UCLA leadership has pledged to investigate the attack. “I committed to finding those responsible and bringing them to justice,” UCLA Chancellor Gene Block wrote in a May 6 statement. “The LAPD has committed a detective to assist in our investigative efforts, and we have also connected with the FBI about possible assistance,” the statement reads. No charges have been filed.

Neo Nazi pleads guilty in plot to attack Baltimore power grid

On Tuesday, Sarah Beth Clendaniel, 36, pleaded guilty to plotting to attack the Baltimore power grid by shooting into substations in a “ring” around the city. Clendaniel was arrested last year along with Brandon Russell, who founded the neo-Nazi group Atomwaffen. Prosecutors allege the attack was aimed at causing “cascading failure causing billions of dollars.”

  • The planned attack occurred during an upsurge in attacks on the power grid, often at the hands of extreme far-right groups and individuals.

  • Atomwaffen, which is now largely defunct, adhered to the white supremacist concept of accelerationism – seeking to foment a race war and ensuing dystopia to bring about a race-based new global order.

Texas school board member now renounces extremist conspiracies

A newly elected member of a school board near Fort Worth, Texas, who vowed to rid the district of “indoctrination” on race and sexuality is now rejecting her claims after spending months poring through the district’s curriculum, ProPublica reported this week.

  • Courtney Gore, a local radio host, now disavows the far-right platform she ran for office on, telling ProPublica, “None of it was adding up.”

  • When Gore originally ran for the seat in the 7,700-student Granbury school district, she posted on Facebook: “Over the years our American Education System has been hijacked by Leftists looking to indoctrinate our kids into the ‘progressive’ way of thinking.”

  • But after thoroughly investigating the curriculum, speaking to educators and finding her enquiries blocked by hostile members of the board, Gore reversed course: “I’m over the political agenda, hypocrisy bs,” Gore wrote on Facebook. “I took part in it myself.
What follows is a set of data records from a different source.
-- ==== Sys2Proof/Machine/SPort.lean ====
section
/-!
DEFINITION. State of one field port (RPT): what PLC ports (06_plc_ports.md) and radio ports (07_radio_ports.md) keep.
-/

namespace Sys2Proof.Machine

/-- Who posted a frame, so that its outcome reaches its producer (R242, R273). -/
inductive Origin where
  | net
  /-- A confirmed request of MSN to the endpoint. -/
  | request (ep : Nat)
  /-- A launch queue's producer, by its tag. -/
  | producer (tag : Nat)
  deriving DecidableEq, Repr

/-- A frame waiting at or being sent by a port. -/
structure TxItem where
  frame : Frame
  origin : Origin
  /-- Launch time as a TIM_CNT value (R197). -/
  launch : Option Nat
  asap : Bool
  /-- Transmissions made so far. -/
  sent : Nat
  /-- Idle slots still to pass before sending (R236, R241). -/
  backoff : Nat
  /-- The endpoint's index when the frame goes to a sleepy endpoint (R283). -/
  sleepy : Option Nat
  /-- Counter value since which it is ready to be sent (R284). -/
  since : Nat
  deriving DecidableEq, Repr

/-- An ACK the port owes (R238, R270): addressee, SEQ, and the counter value it may not precede. -/
structure AckDue where
  dst : Nat
  seq : Nat
  notBefore : Nat
  deriving DecidableEq, Repr

/-- A repeated-frame sequence (R285). -/
structure RepeatSeq where
  item : TxItem
  copies : Nat
  /-- Counter value of S + U, after which the sequence ends. -/
  until_ : Nat
  deriving DecidableEq, Repr

/-- A connection record (R289). -/
structure Conn where
  ep : Nat
  connInt : Nat
  /-- Counter value of the anchor of the present event counter. -/
  anchor : Nat
  event : Nat
  hop : Nat
  chOfs : Nat
  supervision : Nat
  missed : Nat
  /-- Counter value of the last valid frame from the endpoint. -/
  heard : Nat
  /-- Channel map in force for the connection, and new maps with their HOP and the event each starts at, oldest first (R293). -/
  map : Nat
  newMaps : List (Nat × Nat × Nat)
  /-- The event's receive window is open and no SFD has arrived (R291); an SFD arrived in it, so that the event runs to the end of
  CONN_WIN (R292). -/
  windowOpen : Bool
  engaged : Bool
  deriving DecidableEq, Repr

/-- A reception in progress: since when; the counter value at which the delimiter or SFD was detected, and the stamp (R193);
LENGTH and ZC_OFS once the PLC header is decoded; and the impulses counted meanwhile (R218, R229, R242). -/
structure Rx where
  since : Nat
  det : Option Nat
  stamp : Option Nat
  len : Option Nat
  zc : Option Nat
  imp : Nat
  deriving DecidableEq, Repr

/-- One field port. -/
structure Port where
  en : Bool
  draining : Bool
  /-- A radio transceiver is being initialised since this counter value (R261). -/
  initSince : Option Nat
  queue : List TxItem
  /-- Launch queue in launch-time order, at most 64 (R197). -/
  launch : List TxItem
  /-- The frame on the line or on the air, with the counter value of its end. -/
  onAir : Option (TxItem × Nat)
  /-- Counter value at which it started; on a PLC port its ZC_OFS where ZCV is 1 (R229). -/
  airFrom : Nat
  airZc : Option Nat
  /-- Preamble length last given to the transceiver by SET_PHY (R258). -/
  phyPre : Nat
  /-- Stamp of the last change of FPn_AUX to its active level on a radio port (R259), and of the last SFD_RX (R274). -/
  auxAt : Option Nat
  sfdAt : Option Nat
  /-- A sent frame awaiting its ACK, with the counter value at which ACK_WAIT ends. -/
  ackWait : Option (TxItem × Nat)
  /-- A frame whose retry backoff runs (R273). -/
  backoff : Option TxItem
  ackOwed : Option AckDue
  /-- Receiving. -/
  rx : Option Rx
  /-- The medium counts as busy until this counter value, or, after a failed header, until correlation is lost (R235). -/
  busyUntil : Nat
  badHdr : Bool
  gain : Nat
  /-- Counter value of the last step of GAIN outside frames (R218), and of the end of the last impulse (R244). -/
  gainAt : Nat
  impEnd : Option Nat
  afeFail : Bool
  zcLost : Bool
  xcvrFail : Bool
  /-- Counter value of the last initialisation of a failed transceiver (R260). -/
  reinitAt : Nat
  /-- Counter value since which the port is blocked under R249 or R296 by a condition that holds its queue. -/
  blockedSince : Option Nat
  /-- Sequence numbers last sent are in the neighbour table; the ports's beacon count (R326). -/
  bseq : Nat
  /-- Consecutive busy listens of the frame at the head (R275), and the counter value before which no further listen ends. -/
  busyListens : Nat
  listenWait : Nat
  /-- Transmit time of complete 1 s bins in us, newest first, at most 3,600, and of the present bin, which began at counter
  value `binAt` (R277). -/
  bins : List Nat
  bin : Nat
  binAt : Nat
  /-- The frame held under R277, with the counter value since which. -/
  dutyHeld : Option (TxItem × Nat)
  dutyAlarm : Bool
  /-- Transmissions in hopping mode: channel, and the counter values of start and end (R280). -/
  dwell : List (Nat × Nat × Nat)
  /-- Present channel. -/
  chan : Nat
  /-- Channel map in force for the hop schedule, and an accepted new map with its switch slot (R281). -/
  map : Nat
  newMap : Option (Nat × Nat)
  conns : List Conn
  rep : Option RepeatSeq
  /-- The endpoint that an ACK with PENDING was sent to, with the counter value of the ACK's end (R287). -/
  pendTo : Option (Nat × Nat)
  /-- Frames held until the endpoint's next uplink (R286, R287). -/
  held : List TxItem
  /-- The discovery round the port has open ends at this counter value (R336). -/
  roundEnd : Option Nat
  /-- Counter values of the port's last discovery round, last beacon and last MAP_UPDATE (R281, R326, R336). -/
  roundAt : Option Nat
  beaconAt : Option Nat
  mapAt : Option Nat
  deriving DecidableEq, Repr

/-- A port before it is enabled. (DESIGN CHOICE, log 12) -/
def Port.blank : Port :=
  { en := false, draining := false, initSince := none, queue := [], launch := [], onAir := none, airFrom := 0, airZc := none, phyPre := 0,
    auxAt := none, sfdAt := none, ackWait := none, backoff := none, ackOwed := none, rx := none, busyUntil := 0, badHdr := false, gain := 0, gainAt := 0, impEnd := none, afeFail := false, zcLost := false,
    xcvrFail := false, reinitAt := 0, blockedSince := none, bseq := 0, busyListens := 0, listenWait := 0, bins := [], bin := 0, binAt := 0,
    dutyHeld := none, dutyAlarm := false, dwell := [], chan := 0, map := 0, newMap := none, conns := [], rep := none,
    pendTo := none, held := [], roundEnd := none, roundAt := none, beaconAt := none,
    mapAt := none }

end Sys2Proof.Machine
end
I refuse to participate in it any longer. It’s not serving our party. We have to do better.”

As ProPublica reported, Gore’s reversal is rare in today’s polarized political climate. "You rarely see these kinds of changes because the people who are vetted to run tend to be true believers,” University of Houston political scientist Brandon Rottinghaus told the publication. “They tend not to be people who are necessarily thinking about the holistic problem.”

Statistic of the week: Seven

That’s how many of the groups on “Project 2025’s” Advisory Board have been designated as extremist or hate groups by the Southern Poverty Law Center, according to a new report from Accountable.us, a nonpartisan organization that tracks interest groups in Washington, D.C.

As USA TODAY reported earlier this year, Project 2025 is a sweeping plan led by the conservative Heritage Foundation in anticipation of a win for former President Donald Trump in November. It aims to “terminate every diversity, equity and inclusion program across the entire federal government,” Trump said.

The SPLC list has long been criticized for including conservative groups and has been sued by organizations claiming their reputations have been damaged by inclusion on the lists.